If you have a life-threatening cancer that 95 percent of medical scientists say they have data that indicate they could successfully treat it, would you opt for the treatment even though 5 percent of medical scientists disagree? My guess is most people would opt for the treatment because 95 percent is a high level of confidence and one’s health and survival are at risk.
However, in the analogous situation in which 95 percent of climatologists state they have data and models that prove the earth is warming and humans are significantly contributing to it, only 30 percent to 50 percent (depending on which poll) of Americans agree even though our health and survival are at risk.
Why the disparity with regard to climate change? Likely it’s because of the marketing of doubt by the fossil fuel industry. After all, they make no money if the coal or oil remains in the ground. It’s a repeat of what the tobacco industry did years ago when the science showed smoking causes cancer and tobacco is addictive. Rather than accept the facts and act in the public interest, the industry hired marketing consultants to sell doubt saying, in effect, no one knows for certain the effects of smoking. They were successful at keeping sales up until internal memos were leaked to the public that demonstrated the industry knew the addictive and cancerous impacts of tobacco and lied about it. Now, history is repeating itself, and the marketing consultants are doing for the fossil fuel moguls what they did for tobacco. (See the documentary “Merchants of Doubt” for in-depth coverage.)

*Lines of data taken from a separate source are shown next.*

-- ==== Sys2Proof/Tests/Slice0.lean ====
section
/-! SUPPORT. Tests. Expected values come from spec/: the encoding formula of 30_encoding.md R61, R62 and R65, the vectors of
95_test_vectors.md, and the rules named. The last section shows, for each obligation with hypotheses, states and operands
that meet them. -/

namespace Sys2Proof.Tests
open Sys2Proof Sys2Proof.Machine

/-! ## Decoding: one word for every row of R65, its fields written out in bits -/

/-- `MOV rd, ra`: 00010000 0101 1001 0000 0000 00000000. -/
theorem test_decode_mov : decode 0b00010000_0101_1001_0000_0000_00000000 = .ok (.mov 5 9) := by decide

/-- `LDI rd, imm16`: 00010001 0101 0000 1010101111001101. -/
theorem test_decode_ldi : decode 0b00010001_0101_0000_1010101111001101 = .ok (.ldi 5 0xABCD) := by decide

/-- `ADDC rd, ra, rb`: 00100000 0101 1001 1100 0000 00000000. -/
theorem test_decode_addc : decode 0b00100000_0101_1001_1100_0000_00000000 = .ok (.addc 5 9 12) := by decide

/-- `ADDW rd, ra, rb`: 00100001 0101 1001 1100 0000 00000000. -/
theorem test_decode_addw : decode 0b00100001_0101_1001_1100_0000_00000000 = .ok (.addw 5 9 12) := by decide

/-- `SUBC rd, ra, rb`: 00100010 0101 1001 1100 0000 00000000. -/
theorem test_decode_subc : decode 0b00100010_0101_1001_1100_0000_00000000 = .ok (.subc 5 9 12) := by decide

/-- `SUBW rd, ra, rb`: 00100011 0101 1001 1100 0000 00000000. -/
theorem test_decode_subw : decode 0b00100011_0101_1001_1100_0000_00000000 = .ok (.subw 5 9 12) := by decide

/-- `WADD wd, wa, wb`: 00100100 0110 1010 1100 0000 00000000. -/
theorem test_decode_wadd : decode 0b00100100_0110_1010_1100_0000_00000000 = .ok (.wadd 3 5 6) := by decide

/-- `WSUB wd, wa, wb`: 00100101 0110 1010 1100 0000 00000000. -/
theorem test_decode_wsub : decode 0b00100101_0110_1010_1100_0000_00000000 = .ok (.wsub 3 5 6) := by decide

/-- `MULX wd, ra, rb`: 00110000 0110 1001 1100 0000 00000000. -/
theorem test_decode_mulx : decode 0b00110000_0110_1001_1100_0000_00000000 = .ok (.mulx 3 9 12) := by decide

/-- `MULC rd, ra, rb`: 00110001 0101 1001 1100 0000 00000000. -/
theorem test_decode_mulc : decode 0b00110001_0101_1001_1100_0000_00000000 = .ok (.mulc 5 9 12) := by decide

/-- `MULW rd, ra, rb`: 00110010 0101 1001 1100 0000 00000000. -/
theorem test_decode_mulw : decode 0b00110010_0101_1001_1100_0000_00000000 = .ok (.mulw 5 9 12) := by decide

/-- `DIVREM rd, rc, ra, rb`: 01000000 0101 1001 1100 0011 00000000. -/
theorem test_decode_divrem : decode 0b01000000_0101_1001_1100_0011_00000000 = .ok (.divrem 5 3 9 12) := by decide

/-- `DIV rd, ra, rb`: 01000001 0101 1001 1100 0000 00000000. -/
theorem test_decode_div : decode 0b01000001_0101_1001_1100_0000_00000000 = .ok (.div 5 9 12) := by decide

/-- `REM rd, ra, rb`: 01000010 0101 1001 1100 0000 00000000. -/
theorem test_decode_rem : decode 0b01000010_0101_1001_1100_0000_00000000 = .ok (.rem 5 9 12) := by decide

/-- `WDIVREM wd, rc, wa, rb`: 01000011 0110 1010 1100 0011 00000000. -/
theorem test_decode_wdivrem : decode 0b01000011_0110_1010_1100_0011_00000000 = .ok (.wdivrem 3 3 5 12) := by decide

/-- `WDIV wd, wa, rb`: 01000100 0110 1010 1100 0000 00000000. -/
theorem test_decode_wdiv : decode 0b01000100_0110_1010_1100_0000_00000000 = .ok (.wdiv 3 5 12) := by decide

/-- `WREM rd, wa, rb`: 01000101 0101 1010 1100 0000 00000000. -/
theorem test_decode_wrem : decode 0b01000101_0101_1010_1100_0000_00000000 = .ok (.wrem 5 5 12) := by decide

/-- `SHLW rd, ra, imm16`: 01010000 0101 1001 1010101111001101. -/
theorem test_decode_shlw : decode 0b01010000_0101_1001_1010101111001101 = .ok (.shlw 5 9 0xABCD) := by decide

/-- `SHRW rd, ra, imm16`: 01010001 0101 1001 1010101111001101. -/
theorem test_decode_shrw : decode 0b01010001_0101_1001_1010101111001101 = .ok (.shrw 5 9 0xABCD) := by decide

/-- `SHLO rd, ra, imm16`: 01010010 0101 1001 1010101111001101. -/
theorem test_decode_shlo : decode 0b01010010_0101_1001_1010101111001101 = .ok (.shlo 5 9 0xABCD) := by decide

/-- `SHRO rd, ra, imm16`: 01010011 0101 1001 1010101111001101. -/
theorem test_decode_shro : decode 0b01010011_0101_1001_1010101111001101 = .ok (.shro 5 9 0xABCD) := by decide

/-- `WSHL wd, wa, imm16`: 01010100 0110 1010 1010101111001101. -/
theorem test_decode_wshl : decode 0b01010100_0110_1010_1010101111001101 = .ok (.wshl 3 5 0xABCD) := by decide

/-- `WSHR wd, wa, imm16`: 01010101 0110 1010 1010101111001101. -/
theorem test_decode_wshr : decode 0b01010101_0110_1010_1010101111001101 = .ok (.wshr 3 5 0xABCD) := by decide

/-- `CMP ra, rb`: 01010110 0000 1001 1100 0000 00000000. -/
theorem test_decode_cmp : decode 0b01010110_0000_1001_1100_0000_00000000 = .ok (.cmp 9 12) := by decide

/-- `CLZ rd, ra`: 01010111 0101 1001 0000 0000 00000000. -/
theorem test_decode_clz : decode 0b01010111_0101_1001_0000_0000_00000000 = .ok (.clz 5 9) := by decide

/-- `BLEN rd, ra`: 01011000 0101 1001 0000 0000 00000000. -/
theorem test_decode_blen : decode 0b01011000_0101_1001_0000_0000_00000000 = .ok (.blen 5 9) := by decide

/-- `INV2K rd, ra, imm16`: 01100000 0101 1001 1010101111001101. -/
theorem test_decode_inv2k : decode 0b01100000_0101_1001_1010101111001101 = .ok (.inv2k 5 9 0xABCD) := by decide

/-- `MPINIT ra`: 01100001 0000 1001 0000 0000 00000000. -/
theorem test_decode_mpinit : decode 0b01100001_0000_1001_0000_0000_00000000 = .ok (.mpinit 9) := by decide

/-- `REDC rd, wa`: 01100010 0101 1010 0000 0000 00000000. -/
theorem test_decode_redc : decode 0b01100010_0101_1010_0000_0000_00000000 = .ok (.redc 5 5) := by decide

/-- `TOMONT rd, ra`: 01100011 0101 1001 0000 0000 00000000. -/
theorem test_decode_tomont : decode 0b01100011_0101_1001_0000_0000_00000000 = .ok (.tomont 5 9) := by decide

/-- `MMUL rd, ra, rb`: 01100100 0101 1001 1100 0000 00000000. -/
theorem test_decode_mmul : decode 0b01100100_0101_1001_1100_0000_00000000 = .ok (.mmul 5 9 12) := by decide

/-- `FROMMONT rd, ra`: 01100101 0101 1001 0000 0000 00000000. -/
theorem test_decode_frommont : decode 0b01100101_0101_1001_0000_0000_00000000 = .ok (.frommont 5 9) := by decide

/-- `MULMOD rd, ra, rb, rc`: 01110000 0101 1001 1100 0011 00000000. -/
theorem test_decode_mulmod : decode 0b01110000_0101_1001_1100_0011_00000000 = .ok (.mulmod 5 9 12 3) := by decide

/-- `MODEXP rd, ra, rb, rc`: 01110001 0101 1001 1100 0011 00000000. -/
theorem test_decode_modexp : decode 0b01110001_0101_1001_1100_0011_00000000 = .ok (.modexp 5 9 12 3) := by decide

/-- `MEXPM rd, ra, rb`: 01110010 0101 1001 1100 0000 00000000. -/
theorem test_decode_mexpm : decode 0b01110010_0101_1001_1100_0000_00000000 = .ok (.mexpm 5 9 12) := by decide

/-! ## Illegal words (R66, R67; 95_test_vectors.md section 3.7) -/

theorem test_decode_refuses_all_zero_and_all_one :
    decode 0x00000000 = .error .unassignedOpcode ∧ decode 0xFFFFFFFF = .error .unassignedOpcode := by decide

theorem test_decode_refuses_unassigned_opcodes :
    decode 0x12000000 = .error .unassignedOpcode ∧ decode 0x33201000 = .error .unassignedOpcode ∧
    decode 0x59200000 = .error .unassignedOpcode ∧ decode 0x73301200 = .error .unassignedOpcode := by decide

theorem test_decode_refuses_unused_fields :
    decode 0x10311000 = .error .nonzeroUnusedField ∧ decode 0x11210005 = .error .nonzeroUnusedField ∧
    decode 0x20201100 = .error .nonzeroUnusedField ∧ decode 0x40201301 = .error .nonzeroUnusedField := by decide

theorem test_decode_refuses_odd_wide_fields :
    decode 0x24412000 = .error .oddWideField ∧ decode 0x24403000 = .error .oddWideField ∧
    decode 0x30301000 = .error .oddWideField ∧ decode 0x43412600 = .error .oddWideField ∧
    decode 0x45612000 = .error .oddWideField ∧ decode 0x54500001 = .error .oddWideField := by decide

/-! ## Well-formedness: an ill-formed term for each check of R67, refused -/

theorem test_wellFormed_refuses_divrem_same_destinations : (Instr.divrem 2 2 0 1).wellFormed 1 = false := by decide

theorem test_wellFormed_refuses_wdivrem_low : (Instr.wdivrem 2 4 0 2).wellFormed 1 = false := by decide

theorem test_wellFormed_refuses_wdivrem_high : (Instr.wdivrem 2 5 0 2).wellFormed 1 = false := by decide

theorem test_wellFormed_refuses_inv2k_zero : (Instr.inv2k 2 0 0).wellFormed 1 = false := by decide

theorem test_wellFormed_refuses_inv2k_beyond_width : (Instr.inv2k 2 0 65).wellFormed 1 = false := by decide

theorem test_wellFormed_accepts :
    (Instr.divrem 2 3 0 1).wellFormed 1 = true ∧ (Instr.wdivrem 2 6 0 2).wellFormed 1 = true ∧
    (Instr.inv2k 2 0 64).wellFormed 1 = true ∧ (Instr.inv2k 2 0 65).wellFormed 2 = true := by decide

/-! ## Small states -/

/-- A block of `n` words with these registers set, the others zero. -/
def st (n : Nat) (l : List (Reg × Fixed)) : State := l.foldl (fun s p => s.setReg p.1 p.2) (State.resetFor n)

/-- `s` with the bank that `MPINIT` loads for the modulus `m`. -/
def withBank (m : Nat) (s : State) : State :=
  match mpInit s.words (fix s.words m) with
  | some p => s.loadBank p
  | none => s

/-- The state after one step that issues `cmd`. -/
def after (s : State) (cmd : Nat) : Option State :=
  match step (s.withFetchWord 32 cmd) with
  | .next t => some t
  | .fault _ => none
  | .refused _ => none

/-! ## Instructions: one command on one state, expected values from 95_test_vectors.md section 3 -/

/-- `MOV r3, r1`, N = 2: 95_test_vectors.md section 3.1. -/
theorem test_mov_value :
    (after (st 2 [(1, [0x7, 0x9])]) 0x10310000).map (fun t => t.reg 3) =
      some [0x7, 0x9] := by decide

/-- `LDI r2, 10`, N = 2: 95_test_vectors.md section 3.1. -/
theorem test_ldi_value :
    (after (st 2 []) 0x1120000A).map (fun t => t.reg 2) =
      some [0xA, 0x0] := by decide

/-- `LDI r2, 0`, N = 2: 95_test_vectors.md section 3.1. -/
theorem test_ldi_edge :
    (after (st 2 []) 0x11200000).map (fun t => t.reg 2) =
      some [0x0, 0x0] := by decide

/-- `ADDC r2, r0, r1`, N = 2: 95_test_vectors.md section 3.1. -/
theorem test_addc_value :
    (after (st 2 [(0, [0xFFFFFFFFFFFFFFFF, 0x0]), (1, [0x1, 0x0])]) 0x20201000).map (fun t => (t.reg 2, t.status.c)) =
      some ([0x0, 0x1], false) := by decide

/-- `ADDC r2, r0, r1`, N = 1: 95_test_vectors.md section 3.1. -/
theorem test_addc_edge :
    (after (st 1 [(0, [0xFFFFFFFFFFFFFFFF]), (1, [0x1])]) 0x20201000).map (fun t => (t.status.cause, t.fcmd)) =
      some (1, 0x20201000) := by decide

/-- `ADDW r2, r0, r1`, N = 4: 95_test_vectors.md section 3.9. -/
theorem test_addw_value :
    (after (st 4 [(0, [0xA506930D4C964C45, 0x90F951932C91BA42, 0xB7C1CADCD6C6C5C0, 0x78A2D30DB964C965]),
        (1, [0xA9464DE6BA35C042, 0x51B3B7755F85F016, 0x8F4642982E159731, 0xF7B7474C53C33579])]) 0x21201000).map
      (fun t => (t.reg 2, t.status.c)) =
      some ([0x4E4CE0F406CC0C87, 0xE2AD09088C17AA59, 0x47080D7504DC5CF1, 0x705A1A5A0D27FEDF], true) := by decide

/-- `ADDW r2, r0, r1`, N = 2: 95_test_vectors.md section 3.1. -/
theorem test_addw_edge :
    (after (st 2 [(0, [0xFFFFFFFFFFFFFFFF, 0xFFFFFFFFFFFFFFFF]),
        (1, [0x1, 0x0])]) 0x21201000).map
      (fun t => (t.reg 2, t.status.c)) =
      some ([0x0, 0x0], true) := by decide

/-- `SUBC r2, r0, r1`, N = 2: 95_test_vectors.md section 3.1. -/
theorem test_subc_value :
    (after (st 2 [(0, [0x0, 0x1]), (1, [0x1, 0x0])]) 0x22201000).map (fun t => (t.reg 2, t.status.c)) =
      some ([0xFFFFFFFFFFFFFFFF, 0x0], false) := by decide

/-- `SUBC r2, r0, r1`, N = 2: 95_test_vectors.md section 3.1. -/
theorem test_subc_edge :
    (after (st 2 [(0, [0x0, 0x0]), (1, [0x1, 0x0])]) 0x22201000).map (fun t => (t.status.cause, t.fcmd)) =
      some (1, 0x22201000) := by decide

Time is running out. Fires, drought, extreme weather, ocean acidification, melting glaciers, water shortages, etc., are costly and should motivate us to demand public officials from local to federal levels act to mitigate global warming while the outcomes are less dire. We need to tax carbon, switch to alternative energy, and be much more energy efficient. The longer we wait the more expensive it will be. It’s a travesty that presidential candidates are denying reality and endangering our future by ignoring this urgent problem.